Rectangle is a quadrilateral in which every corner is a right angle.

The square is special case rectangle.

A rectangle has two pairs of equal sides. The length of the longest pair of sides is called rectangle length, and the length of the shortest - rectangle width.

Rectangle properties

1. A rectangle is a parallelogram.

The property is explained by the action of feature 3 of the parallelogram (that is, \(\angle A = \angle C \) , \(\angle B = \angle D \) )

2. Opposite sides are equal.

\(AB = CD,\enspace BC = AD \)

3. Opposite sides are parallel.

\(AB \parallel CD,\enspace BC \parallel AD \)

4. Adjacent sides are perpendicular to each other.

\(AB \perp BC,\enspace BC \perp CD,\enspace CD \perp AD,\enspace AD ​​\perp AB \)
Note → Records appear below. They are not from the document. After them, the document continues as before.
-- ==== Sys2Proof/Laws/KeepsBase.lean ====
section
/-!
SUPPORT. What every operation keeps (the structure Keeps of Laws/Keeps.lean): the shared operations, the safety ladder, replies, SMC and the schedule engine.
One lemma per operation, over any state the operation is applied to.
-/
namespace Sys2Proof.Machine

set_option maxRecDepth 2000

theorem okW_keeps {fl : Bool} {s₀ : State} {s : State} {ws : List ℕ} (hk : Keeps fl s₀ s) :
    Keeps fl s₀ (okW s ws).1 := by
  unfold okW
  with_reducible repeat' first | assumption

theorem ok_keeps {fl : Bool} {s₀ : State} {s : State} (hk : Keeps fl s₀ s) :
    Keeps fl s₀ (ok s).1 := by
  unfold ok
  with_reducible repeat' first | assumption | apply Keeps.ite | apply Keeps.ite1 | apply okW_keeps

theorem ans_keeps {fl : Bool} {s₀ : State} {s : State} {st : Status} (hk : Keeps fl s₀ s) :
    Keeps fl s₀ (ans s st).1 := by
  unfold ans
  with_reducible repeat' first | assumption

theorem answerLater_keeps {fl : Bool} {s₀ : State} {s : State} (hk : Keeps fl s₀ s) :
    Keeps fl s₀ (answerLater s).1 := by
  unfold answerLater
  with_reducible repeat' first | assumption

theorem setCause_keeps {fl : Bool} {s₀ : State} {f : Fld} {s : State} (hk : Keeps fl s₀ s) :
    Keeps fl s₀ (setCause f s) := by
  unfold setCause
  with_reducible repeat' first | assumption | apply Keeps.ite | apply Keeps.ite1 | apply State.setW1c_keeps

theorem attnAll_keeps {fl : Bool} {s₀ : State} {f : ℕ → Fld} {s : State} (hk : Keeps fl s₀ s) :
    Keeps fl s₀ (attnAll f s) := by
  unfold attnAll
  with_reducible repeat' first | assumption | apply Keeps.ite | apply Keeps.ite1 | apply setCause_keeps

theorem updLimp_keeps {fl : Bool} {s₀ : State} {s : State} (hk : Keeps fl s₀ s) :
    Keeps fl s₀ (updLimp s) := by
  unfold updLimp
  with_reducible repeat' first | assumption | apply Keeps.ite | apply Keeps.ite1 | apply State.wr_keeps

theorem abandonComp_keeps {fl : Bool} {s₀ : State} {s : State} (hk : Keeps fl s₀ s) :
    Keeps fl s₀ (abandonComp s) := by
  unfold abandonComp
  repeat' first
    | with_reducible assumption
    | with_reducible first | apply Keeps.ite | apply Keeps.ite1 | apply State.wr_keeps | exact Nat.le_refl _ | rfl
    | intro t
    | split
    | with_reducible apply Keeps.mk'

theorem setRung_keeps {fl : Bool} {s₀ : State} {r : ℕ} {cause : ℕ} {s : State} (hk : Keeps fl s₀ s) :
    Keeps fl s₀ (setRung r cause s) := by
  unfold setRung
  repeat' first
    | with_reducible assumption
    | with_reducible first | apply Keeps.ite | apply Keeps.ite1 | apply State.wr_keeps | apply State.when_keeps | apply attnAll_keeps | apply abandonComp_keeps | apply updLimp_keeps | exact Nat.le_refl _ | rfl
    | intro t
    | split
    | with_reducible apply Keeps.mk'

theorem railForceStop_keeps {fl : Bool} {s₀ : State} {s : State} (hk : Keeps fl s₀ s) :
    Keeps fl s₀ (railForceStop s) := by
  unfold railForceStop
  repeat' first
    | with_reducible assumption
    | with_reducible first | apply Keeps.ite | apply Keeps.ite1 | apply State.wr_keeps | exact Nat.le_refl _ | rfl
    | intro t
    | split
    | with_reducible apply Keeps.mk'

theorem safeOffLow_keeps {fl : Bool} {s₀ : State} {s : State} (hk : Keeps fl s₀ s) :
    Keeps fl s₀ (safeOffLow s) := by
  unfold safeOffLow
  repeat' first
    | with_reducible assumption
    | with_reducible first | apply Keeps.ite | apply Keeps.ite1 | apply State.wr_keeps | exact Nat.le_refl _ | rfl
    | intro t
    | split
    | with_reducible apply Keeps.mk'

theorem goDark_keeps {fl : Bool} {s₀ : State} {cause : ℕ} {s : State} (hk : Keeps fl s₀ s) :
    Keeps fl s₀ (goDark cause s) := by
  unfold goDark
  repeat' first
    | with_reducible assumption
    | (intro t; refine (have ht : Keeps fl s₀ t := ?_; ?_); (on_goal 1 => subst t); (on_goal 2 => clear_value t; obtain ⟨u, hu⟩ : ∃ u, u = t := ⟨t, rfl⟩; subst hu))
    | intro t
    | lift_lets
    | with_reducible first | apply Keeps.ite | apply Keeps.ite1 | apply State.wr_keeps | apply State.when_keeps | apply setRung_keeps | apply railForceStop_keeps | apply safeOffLow_keeps | exact Nat.le_refl _ | rfl
    | split
    | with_reducible apply Keeps.mk'

theorem requireRung_keeps {fl : Bool} {s₀ : State} {req : ℕ} {cause : ℕ} {s : State} (hk : Keeps fl s₀ s) :
    Keeps fl s₀ (requireRung req cause s) := by
  unfold requireRung
  with_reducible repeat' first | assumption | apply Keeps.ite | apply Keeps.ite1 | apply goDark_keeps | apply setRung_keeps

theorem refreshCeiling_keeps {fl : Bool} {s₀ : State} {cause : ℕ} {s : State} (hk : Keeps fl s₀ s) :
    Keeps fl s₀ (refreshCeiling cause s) := by
  unfold refreshCeiling
  with_reducible repeat' first | assumption | apply Keeps.ite | apply Keeps.ite1 | apply State.wr_keeps | apply goDark_keeps | apply setRung_keeps

theorem zonesOff_keeps {fl : Bool} {s₀ : State} {mask : ℕ} {s : State} (hk : Keeps fl s₀ s) :
    Keeps fl s₀ (zonesOff mask s) := by
  unfold zonesOff
  with_reducible repeat' first | assumption | apply Keeps.ite | apply Keeps.ite1 | apply State.wr_keeps | apply setRung_keeps

theorem setTrace_keeps {fl : Bool} {s₀ : State} {e : ℕ} {x : TraceSt} {s : State} (hk : Keeps fl s₀ s) :
    Keeps fl s₀ (setTrace e x s) := by
  unfold setTrace
  repeat' first
    | with_reducible assumption
    | with_reducible first | apply Keeps.ite | apply Keeps.ite1 | exact Nat.le_refl _ | rfl
    | intro t
    | split
    | with_reducible apply Keeps.mk'

theorem traceFire_keeps {fl : Bool} {s₀ : State} {e : ℕ} {s : State} (hk : Keeps fl s₀ s) :
    Keeps fl s₀ (traceFire e s) := by
  unfold traceFire
  with_reducible repeat' first | assumption | apply Keeps.ite | apply Keeps.ite1 | apply setTrace_keeps | apply State.wr_keeps

theorem traceEvent_keeps {fl : Bool} {s₀ : State} {trig : ℕ} {arg : ℕ} {s : State} (hk : Keeps fl s₀ s) :
    Keeps fl s₀ (traceEvent trig arg s) := by
  unfold traceEvent
  repeat' first
    | with_reducible assumption
    | (intro t; refine (have ht : Keeps fl s₀ t := ?_; ?_); (on_goal 1 => subst t); (on_goal 2 => clear_value t; obtain ⟨u, hu⟩ : ∃ u, u = t := ⟨t, rfl⟩; subst hu))
    | intro t
    | lift_lets
    | with_reducible first | apply Keeps.ite | apply Keeps.ite1 | apply State.forN_keeps | apply traceFire_keeps

theorem histPush_keeps {fl : Bool} {s₀ : State} {e : HistEntry} {s : State} (hk : Keeps fl s₀ s) :
    Keeps fl s₀ (histPush e s) := by
  unfold histPush
  repeat' first
    | with_reducible assumption
    | with_reducible first | apply Keeps.ite | apply Keeps.ite1 | apply State.wr_keeps | exact Nat.le_refl _ | rfl
    | intro t
    | split
    | with_reducible apply Keeps.mk'

theorem histRecord_keeps {fl : Bool} {s₀ : State} {e : HistEntry} {drop : Bool} {frozenNow : Bool} {s : State} (hk : Keeps fl s₀ s) :
    Keeps fl s₀ (histRecord e drop frozenNow s) := by
  unfold histRecord
  repeat' first
    | with_reducible assumption
    | with_reducible first | apply Keeps.ite | apply Keeps.ite1 | apply State.bump_keeps | apply histPush_keeps | apply State.wr_keeps | exact Nat.le_refl _ | rfl
    | intro t
    | split
    | with_reducible apply Keeps.mk'

theorem attnFault_keeps {fl : Bool} {s₀ : State} {eff : ℕ} {s : State} (hk : Keeps fl s₀ s) :
    Keeps fl s₀ (attnFault eff s) := by
  unfold attnFault
  with_reducible repeat' first | assumption | apply Keeps.ite | apply Keeps.ite1 | apply State.when_keeps | apply setCause_keeps

theorem aliveStop_keeps {fl : Bool} {s₀ : State} {src : ℕ} {fn : ℕ} {s : State} (hk : Keeps fl s₀ s) :
    Keeps fl s₀ (aliveStop src fn s) := by
  unfold aliveStop
  repeat' first
    | with_reducible assumption
    | with_reducible first | apply Keeps.ite | apply Keeps.ite1 | apply State.setReg_keeps | apply State.wr_keeps | exact Nat.le_refl _ | rfl
    | intro t
    | split
    | with_reducible apply Keeps.mk'

theorem handleEvent_keeps {fl : Bool} {s₀ : State} {src : ℕ} {sev : ℕ} {detail : ℕ} {drop : Bool} {s : State} (hk : Keeps fl s₀ s) :
    Keeps fl s₀ (handleEvent src sev detail drop s) := by
  unfold handleEvent
  repeat' first
    | with_reducible assumption
    | with_reducible first | apply Keeps.ite | apply Keeps.ite1 | apply traceEvent_keeps | apply State.wr_keeps | apply State.bump_keeps | apply requireRung_keeps | apply State.when_keeps | apply aliveStop_keeps | apply State.setReg_keeps | apply attnFault_keeps | apply histRecord_keeps | exact Nat.le_refl _ | rfl
    | intro t
    | split
    | with_reducible apply Keeps.mk'

theorem raise_keeps {fl : Bool} {s₀ : State} {src : ℕ} {detail : ℕ} {s : State} (hk : Keeps fl s₀ s) :
    Keeps fl s₀ (raise src detail s) := by
  unfold raise
  with_reducible repeat' first | assumption | apply Keeps.ite | apply Keeps.ite1 | apply handleEvent_keeps

theorem raiseSev_keeps {fl : Bool} {s₀ : State} {src : ℕ} {sev : ℕ} {detail : ℕ} {s : State} (hk : Keeps fl s₀ s) :
    Keeps fl s₀ (raiseSev src sev detail s) := by
  unfold raiseSev
  with_reducible repeat' first | assumption | apply Keeps.ite | apply Keeps.ite1 | apply handleEvent_keeps

theorem sramErr_keeps {fl : Bool} {s₀ : State} {e : EccErr} {s : State} (hk : Keeps fl s₀ s) :
    Keeps fl s₀ (sramErr e s) := by
  unfold sramErr
  with_reducible repeat' first | assumption | apply Keeps.ite | apply Keeps.ite1 | apply State.bump_keeps | apply State.wr_keeps | apply raise_keeps

theorem smemErr_keeps {fl : Bool} {s₀ : State} {e : EccErr} {s : State} (hk : Keeps fl s₀ s) :
    Keeps fl s₀ (smemErr e s) := by
  unfold smemErr
  with_reducible repeat' first | assumption | apply Keeps.ite | apply Keeps.ite1 | apply State.bump_keeps | apply State.wr_keeps | apply raise_keeps

theorem noteErrs_keeps {fl : Bool} {s₀ : State} {errs : List EccErr} {s : State} (hk : Keeps fl s₀ s) :
    Keeps fl s₀ (noteErrs errs s) := by
  unfold noteErrs
  repeat' first
    | with_reducible assumption
    | with_reducible first | apply Keeps.ite | apply Keeps.ite1 | apply smemErr_keeps | apply sramErr_keeps | apply State.forL_keeps
    | intro t

theorem answerOff_keeps {fl : Bool} {s₀ : State} {addr : ℕ} {s : State} (hk : Keeps fl s₀ s) :
    Keeps fl s₀ (answerOff addr s).1 := by
  unfold answerOff
  with_reducible repeat' first | assumption | apply Keeps.ite | apply Keeps.ite1 | apply ans_keeps | apply raise_keeps

theorem syncStat_keeps {fl : Bool} {s₀ : State} {s : State} (hk : Keeps fl s₀ s) :
    Keeps fl s₀ (syncStat s) := by
  unfold syncStat
  with_reducible repeat' first | assumption | apply Keeps.ite | apply Keeps.ite1 | apply State.wr_keeps

theorem queueReply_keeps {fl : Bool} {s₀ : State} {r : Reply} {s : State} (hk : Keeps fl s₀ s) :
    Keeps fl s₀ (queueReply r s) := by
  unfold queueReply
  repeat' first
    | with_reducible assumption
    | with_reducible first | apply Keeps.ite | apply Keeps.ite1 | apply syncStat_keeps | exact Nat.le_refl _ | rfl
    | intro t
    | split
    | with_reducible apply Keeps.mk'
5. The diagonals of the rectangle are equal.

\(AC = BD\)

According to property 1 the rectangle is a parallelogram, which means \(AB = CD \) .
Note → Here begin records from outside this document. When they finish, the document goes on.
theorem railUnit_start_keeps {fl : Bool} {s₀ : State} (x : State) (hk : Keeps fl s₀ x) : Keeps fl s₀ (railUnit.start x) :=
  railBlind_keeps (loopsUpd_keeps _ (chooseSense_keeps (State.wr_keeps hk)))

theorem railEnable_keeps {fl : Bool} {s₀ : State} {s : State} (hk : Keeps fl s₀ s) : Keeps fl s₀ (railEnable s).1 := by
  unfold railEnable
  split
  · exact unitEnable_keeps hk railUnit_start_keeps
  · exact hk

theorem railDisable_keeps {fl : Bool} {s₀ : State} {s : State} (hk : Keeps fl s₀ s) : Keeps fl s₀ (railDisable s).1 := by
  unfold railDisable
  split
  · exact unitDisable_keeps hk (fun u h => railStop_keeps h) railUnit_start_keeps
  · exact hk

theorem execRailAutoStart_keeps {fl : Bool} {s₀ : State} {sns : Bool} {s : State} (hk : Keeps fl s₀ s) : Keeps fl s₀ (execRailAutoStart sns s) := by
  unfold execRailAutoStart
  exact .ite (unitStart_keeps (State.wr_keeps (State.wr_keeps hk)) railUnit_start_keeps) (State.wr_keeps hk)

theorem execRailOn_keeps {fl : Bool} {s₀ : State} {s : State} (hk : Keeps fl s₀ s) :
    Keeps fl s₀ (execRailOn s) := by
  unfold execRailOn
  with_reducible repeat' first | assumption | apply Keeps.ite | apply Keeps.ite1 | apply State.wr_keeps

theorem execRailStartTimeout_keeps {fl : Bool} {s₀ : State} {s : State} (hk : Keeps fl s₀ s) :
    Keeps fl s₀ (execRailStartTimeout s) := by
  unfold execRailStartTimeout
  with_reducible repeat' first | assumption | apply Keeps.ite | apply Keeps.ite1 | apply State.wr_keeps | apply railStop_keeps | apply raise_keeps

theorem execRailStopComplete_keeps {fl : Bool} {s₀ : State} {s : State} (hk : Keeps fl s₀ s) : Keeps fl s₀ (execRailStopComplete s) := by
  unfold execRailStopComplete
  refine .ite (unitOff_keeps (State.when_keeps (State.wr_keeps (State.wr_keeps ?_)) (fun _ h => safeOffLow_keeps h)) railUnit_start_keeps) hk
  exact loopsUpd_keeps _ hk

theorem loopHold_keeps {fl : Bool} {s₀ : State} {o : Outst} {s : State} (hk : Keeps fl s₀ s) :
    Keeps fl s₀ (loopHold o s).1 := by
  unfold loopHold
  repeat' first
    | with_reducible assumption
    | with_reducible first | apply Keeps.ite | apply Keeps.ite1 | apply ans_keeps | apply ok_keeps | exact Nat.le_refl _ | rfl
    | intro t
    | split
    | with_reducible apply Keeps.mk'

theorem execLoopHoldExpiry_keeps {fl : Bool} {s₀ : State} {s : State} (hk : Keeps fl s₀ s) :
    Keeps fl s₀ (execLoopHoldExpiry s) := by
  unfold execLoopHoldExpiry
  with_reducible repeat' first | assumption | apply Keeps.ite | apply Keeps.ite1 | apply endHold_keeps

theorem railFf_keeps {fl : Bool} {s₀ : State} {sum : ℕ} {s : State} (hk : Keeps fl s₀ s) :
    Keeps fl s₀ (railFf sum s) := by
  unfold railFf
  repeat' first
    | with_reducible assumption
    | with_reducible first | apply Keeps.ite | apply Keeps.ite1 | apply traceEvent_keeps | exact Nat.le_refl _ | rfl
    | intro t
    | split
    | with_reducible apply Keeps.mk'

theorem execFfApply_keeps {fl : Bool} {s₀ : State} {s : State} (hk : Keeps fl s₀ s) :
    Keeps fl s₀ (execFfApply s) := by
  unfold execFfApply
  repeat' first
    | with_reducible assumption
    | with_reducible first | apply Keeps.ite | apply Keeps.ite1 | apply State.wr_keeps | exact Nat.le_refl _ | rfl
    | intro t
    | split
    | with_reducible apply Keeps.mk'

theorem ffSlot_keeps {fl : Bool} {s₀ : State} {s : State} (hk : Keeps fl s₀ s) :
    Keeps fl s₀ (ffSlot s) := by
  unfold ffSlot
  repeat' first
    | with_reducible assumption
    | with_reducible first | apply Keeps.ite | apply Keeps.ite1 | apply State.wr_keeps | exact Nat.le_refl _ | rfl
    | intro t
    | split
    | with_reducible apply Keeps.mk'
Consequently, \(\triangle ABD = \triangle DCA \) on two legs (\(AB = CD \) and \(AD \) - joint).

If both figures - \(ABC \) and \(DCA \) are identical, then their hypotenuses \(BD \) and \(AC \) are also identical.

So \(AC = BD \) .

Only a rectangle of all figures (only from parallelograms!) Has equal diagonals.

Let's prove this too.

\(\Rightarrow AB = CD \) , \(AC = BD \) by condition. \(\Rightarrow \triangle ABD = \triangle DCA \) already on three sides.

It turns out that \(\angle A = \angle D \) (like the corners of a parallelogram). And \(\angle A = \angle C \) , \(\angle B = \angle D \) .
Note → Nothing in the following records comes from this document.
theorem thimbleRelease_keeps {fl : Bool} {s₀ : State} {o : Outst} {s : State} (hk : Keeps fl s₀ s) :
    Keeps fl s₀ (thimbleRelease o s).1 := by
  unfold thimbleRelease
  with_reducible repeat' first | assumption | apply Keeps.ite | apply Keeps.ite1 | apply ans_keeps | apply ok_keeps | apply releaseThimble_keeps

theorem thimbleQuery_keeps {fl : Bool} {s₀ : State} {o : Outst} {s : State} (hk : Keeps fl s₀ s) :
    Keeps fl s₀ (thimbleQuery o s).1 := by
  unfold thimbleQuery
  with_reducible repeat' first | assumption | apply Keeps.ite | apply Keeps.ite1 | apply ans_keeps | apply okW_keeps

theorem execThimbleLeaseExpiry_keeps {fl : Bool} {s₀ : State} {t : Fin 8} {s : State} (hk : Keeps fl s₀ s) :
    Keeps fl s₀ (execThimbleLeaseExpiry t s) := by
  unfold execThimbleLeaseExpiry
  with_reducible repeat' first | assumption | apply Keeps.ite | apply Keeps.ite1 | apply releaseThimble_keeps | apply raise_keeps

theorem endWait_keeps {fl : Bool} {s₀ : State} {t : ℕ} {s : State} (hk : Keeps fl s₀ s) :
    Keeps fl s₀ (endWait t s) := by
  unfold endWait
  repeat' first
    | with_reducible assumption
    | with_reducible first | apply Keeps.ite | apply Keeps.ite1 | apply replyTo_keeps | apply dropWaiter_keeps
    | intro t
    | split

theorem execThimbleWaitExpiry_keeps {fl : Bool} {s₀ : State} {t : Fin 8} {s : State} (hk : Keeps fl s₀ s) :
    Keeps fl s₀ (execThimbleWaitExpiry t s) := by
  unfold execThimbleWaitExpiry
  with_reducible repeat' first | assumption | apply Keeps.ite | apply Keeps.ite1 | apply endWait_keeps

theorem chanCfg_keeps {fl : Bool} {s₀ : State} {o : Outst} {s : State} (hk : Keeps fl s₀ s) :
    Keeps fl s₀ (chanCfg o s).1 := by
  unfold chanCfg
  with_reducible repeat' first | assumption | apply Keeps.ite | apply Keeps.ite1 | apply ans_keeps | apply State.setReg_keeps | apply ok_keeps | apply abandonWhere_keeps

theorem chanQuery_keeps {fl : Bool} {s₀ : State} {o : Outst} {s : State} (hk : Keeps fl s₀ s) :
    Keeps fl s₀ (chanQuery o s).1 := by
  unfold chanQuery
  with_reducible repeat' first | assumption | apply Keeps.ite | apply Keeps.ite1 | apply ans_keeps | apply okW_keeps

theorem syncKeyEn_keeps {fl : Bool} {s₀ : State} {s : State} (hk : Keeps fl s₀ s) :
    Keeps fl s₀ (syncKeyEn s) := by
  unfold syncKeyEn
  with_reducible repeat' first | assumption | apply Keeps.ite | apply Keeps.ite1 | apply State.wr_keeps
We deduce that \(\angle A = \angle B = \angle C = \angle D \). All of them by \(90^(\circ) \) . The sum is \(360^(\circ) \) .

7. The diagonal divides the rectangle into two identical right triangles.

\(\triangle ABC = \triangle ACD, \enspace \triangle ABD = \triangle BCD \)

8. The intersection point of the diagonals bisects them.

\(AO = BO = CO = DO \)

9. The intersection point of the diagonals is the center of the rectangle and the circumscribed circle.